Prove that the derivative of the relativistic angular momentum is the relativistic torque

Question

In the book "relativity" by Vincenzo Barone, the relativistic angular momentum tensor is defined as:

$L^{ij}= x^ip^j - x^jp^i$

(With the indexes $i,j$ going from 0 to 3)

And the relativistic torque tensor as:

$N^{ij} = x^iF^j - x^jF^i$

Where $F^\mu$ is the four-force vector.

Afterwards it states the equations of motion for $\mathbf L$ as:

$\frac{dL^{ij}}{ds} = N^{ij}$

But if you derive the momentum with respect to the path element d$s$ you should end up with four terms (two for each term of $\mathbf L$) of which two are those of the torque. So how do you prove such a statement.

Answer 1

I don't know if I understand your last sentence correctly. $ds$ is a scalar and $L^{ij}$ is a rank 2 tensor (or rather the spatial components of one). So if you take the derivative of $L^{ij}$ with respect to $ds$, you will get another rank 2 tensor (or rather its spatial components).
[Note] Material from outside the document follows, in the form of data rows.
-- ==== Sys2Proof/Certificates/Slice0/Obligations.lean ====
section
/-! DEFINITION. The statements for the provers. `Issues i s x` of Safety says that the issuing bundle may carry out `i` now; its conclusions
say that `exec` answers a next state, which, and what it leaves alone. -/

open Sys2Proof Sys2Proof.Machine Sys2Proof.Safety

/-! ## Integer instructions (R139 to R151) -/

/-- R141: add, sub, mul, mulh, mad, madw, min and max write the exact result of their row, formed by R29. -/
def Claims.IntegerArithmetic : Prop :=
  ∀ (f : FmtA) (s : State) (x : Ctx),
    (Issues (.add f) s x → WritesInt (.add f) f s x f.round.toNat fun L => intA f x L + intB f x L) ∧
    (Issues (.sub f) s x → WritesInt (.sub f) f s x f.round.toNat fun L => intA f x L - intB f x L) ∧
    (Issues (.mul f) s x → WritesInt (.mul f) f s x f.round.toNat fun L => intA f x L * intB f x L) ∧
    (Issues (.mulh f) s x → WritesInt (.mulh f) f s x 0 fun L => intA f x L * intB f x L / 2 ^ tyBits f.ty.toNat) ∧
    (Issues (.mad f) s x → WritesInt (.mad f) f s x f.round.toNat fun L => intA f x L * intB f x L + intC f x L) ∧
    (Issues (.madw f) s x → WritesInt (.madw f) f s x f.round.toNat fun L =>
      int32 f x f.opa f.moda L * int32 f x f.opb f.modb L + intC f x L) ∧
    (Issues (.min f) s x → WritesInt (.min f) f s x f.round.toNat fun L => min (intA f x L) (intB f x L)) ∧
    (Issues (.max f) s x → WritesInt (.max f) f s x f.round.toNat fun L => max (intA f x L) (intB f x L))

/-- R142: addc and subb write the sum or difference with the carry or borrow in, and in a predicate the carry or borrow out. -/
def Claims.CarryChains : Prop :=
  ∀ (f : FmtA) (s : State) (x : Ctx),
    (Issues (.addc f) s x → ∃ b, Ends (.addc f) s x b ∧
      (tyWide f.ty.toNat = false → LanesAre x b f.dst.toNat fun L =>
        (formInt f.ty.toNat f.dsub.toNat 0 (x.oldLane f.dst.toNat L) (intA f x L + intB f x L + carryIn f x L)).1) ∧
      (tyWide f.ty.toNat = true → ∀ L, L < 32 → x.act.getLsbD L = true →
        (b.vreg (f.dst.toNat + 1)).shape.lane L ++ (b.vreg f.dst.toNat).shape.lane L =
          BitVec.ofInt 64 (intA f x L + intB f x L + carryIn f x L)) ∧
      PredIs x b (f.func.toNat % 16) (fun L => decide (2 ^ tyBits f.ty.toNat ≤ intA f x L + intB f x L + carryIn f x L)) ∧
      b.flags = x.b.flags ∧ Keeps x b [f.dst.toNat, f.dst.toNat + (if tyWide f.ty.toNat then 1 else 0), 864 + f.func.toNat % 16]) ∧
    (Issues (.subb f) s x → ∃ b, Ends (.subb f) s x b ∧
      (tyWide f.ty.toNat = false → LanesAre x b f.dst.toNat fun L =>
        (formInt f.ty.toNat f.dsub.toNat 0 (x.oldLane f.dst.toNat L) (intA f x L - intB f x L - carryIn f x L)).1) ∧
      (tyWide f.ty.toNat = true → ∀ L, L < 32 → x.act.getLsbD L = true →
        (b.vreg (f.dst.toNat + 1)).shape.lane L ++ (b.vreg f.dst.toNat).shape.lane L =
          BitVec.ofInt 64 (intA f x L - intB f x L - carryIn f x L)) ∧
      PredIs x b (f.func.toNat % 16) (fun L => decide (intA f x L - intB f x L - carryIn f x L < 0)) ∧
      b.flags = x.b.flags ∧ Keeps x b [f.dst.toNat, f.dst.toNat + (if tyWide f.ty.toNat then 1 else 0), 864 + f.func.toNat % 16])
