-- ==== Sys2Proof/Tests/Slice0.lean ====
section
/-! SUPPORT. The model's own tests: worked words, ill-formed terms, small steps, and witnesses for the statements' hypotheses. -/

namespace Sys2Proof.Tests

open Machine Safety

set_option Elab.async false

/-! ## Helpers -/

/-- What `Issues` asks of a context of the bundle named. -/
abbrev IssuesHere (i : Instr) (cid bi : Nat) (x : Ctx) : Prop :=
  (x.c.cid = cid ∧ x.b.index = bi) ∧ failing x.env i = none ∧ (x.cast.hazards = true → x.inTrap = false → x.hazard i = none) ∧
  (isSync i = true → x.b.owed = []) ∧ ((markOf i || x.asMarked i) = true → x.inTrap = false → x.b.fpDue = none) ∧ (implicitMarker i = true → x.b.pend = []) ∧ x.c.ovc = 0

/-- The context of `Issues`, when its conditions hold. -/
def issuesCtx (i : Instr) (s : State) : Option Ctx :=
  s.cur.bind fun at_ => ((s.ctx? at_.1 at_.2 (guardOf i)).map Ctx.counted).filter fun x => decide (IssuesHere i at_.1 at_.2 x)

theorem issues_of_ctx (i : Instr) (s : State) (x : Ctx) (h : issuesCtx i s = some x) : Issues i s x := by
  simp only [issuesCtx, Option.bind_eq_some_iff, Option.filter_eq_some_iff, Option.map_eq_some_iff, decide_eq_true_eq] at h
  obtain ⟨⟨_, _⟩, hc, ⟨x0, h0, rfl⟩, ⟨rfl, rfl⟩, legal, clear, owed, due, drained, rows⟩ := h
  exact { cur := hc, ctx := ⟨x0, h0, rfl⟩, legal, clear, owed, due, drained, rows }

/-- A boolean condition on the context with which `i` issues in `s`. -/
def issuesAnd (i : Instr) (s : State) (p : Ctx → Bool) : Bool :=
  match issuesCtx i s with
  | some x => p x
  | none => false

theorem of_issuesAnd {i : Instr} {s : State} {p : Ctx → Bool} (h : issuesAnd i s p = true) : ∃ x, Issues i s x ∧ p x = true := by
  unfold issuesAnd at h
  split at h
  · rename_i x hx; exact ⟨x, issues_of_ctx i s x hx, h⟩
  · cases h

/-- `i` issues in `s` as a context that has `P`. -/
def Meets (i : Instr) (s : State) (P : Ctx → Prop) : Prop := ∃ x, Issues i s x ∧ P x

theorem meets {i : Instr} {s : State} {P : Ctx → Prop} [DecidablePred P] (h : issuesAnd i s (fun x => decide (P x)) = true) : Meets i s P :=
  let ⟨x, hx, hp⟩ := of_issuesAnd h
  ⟨x, hx, of_decide_eq_true hp⟩

theorem Meets.imp {i : Instr} {s : State} {P Q : Ctx → Prop} (h : Meets i s P) (hpq : ∀ x, P x → Q x) : Meets i s Q :=
  let ⟨x, hx, hp⟩ := h
  ⟨x, hx, hpq x hp⟩

/-- The instruction issues. -/
def Can (i : Instr) (s : State) : Prop := Meets i s fun _ => True

theorem can {i : Instr} {s : State} (h : issuesAnd i s (fun _ => true) = true) : Can i s :=
  let ⟨x, hx, _⟩ := of_issuesAnd h
  ⟨x, hx, trivial⟩

/-- It issues, and no FP_INVALID can come of it (the option is off). -/
def CanQuiet (i : Instr) (s : State) : Prop := Meets i s fun x => ∀ fl, Quiet x fl

theorem canQuiet {i : Instr} {s : State} (h : issuesAnd i s (fun x => !x.cast.fpinv) = true) : CanQuiet i s :=
  let ⟨x, hx, hp⟩ := of_issuesAnd h
  ⟨x, hx, fun fl a => by rw [a] at hp; cases hp⟩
The proof that that rank 2 tensor is $N^{ij}$ is rather trivial (basically just the product rule): $d/ds (L^{ij}) = (dx^i/ds) p^j + x^i (dp^j/ds) - (dx^j/ds) p^i - x^j (dp^i/ds) $ $= u^i p^j + x^i F^j - u^j p^i - x^j F^i = x^i F^j - x^j F^i = N^{ij}$, since $u^i p^j - u^j p^i = u^i m u^j - u^j m u^i = 0$ by definition of $(p^i)$.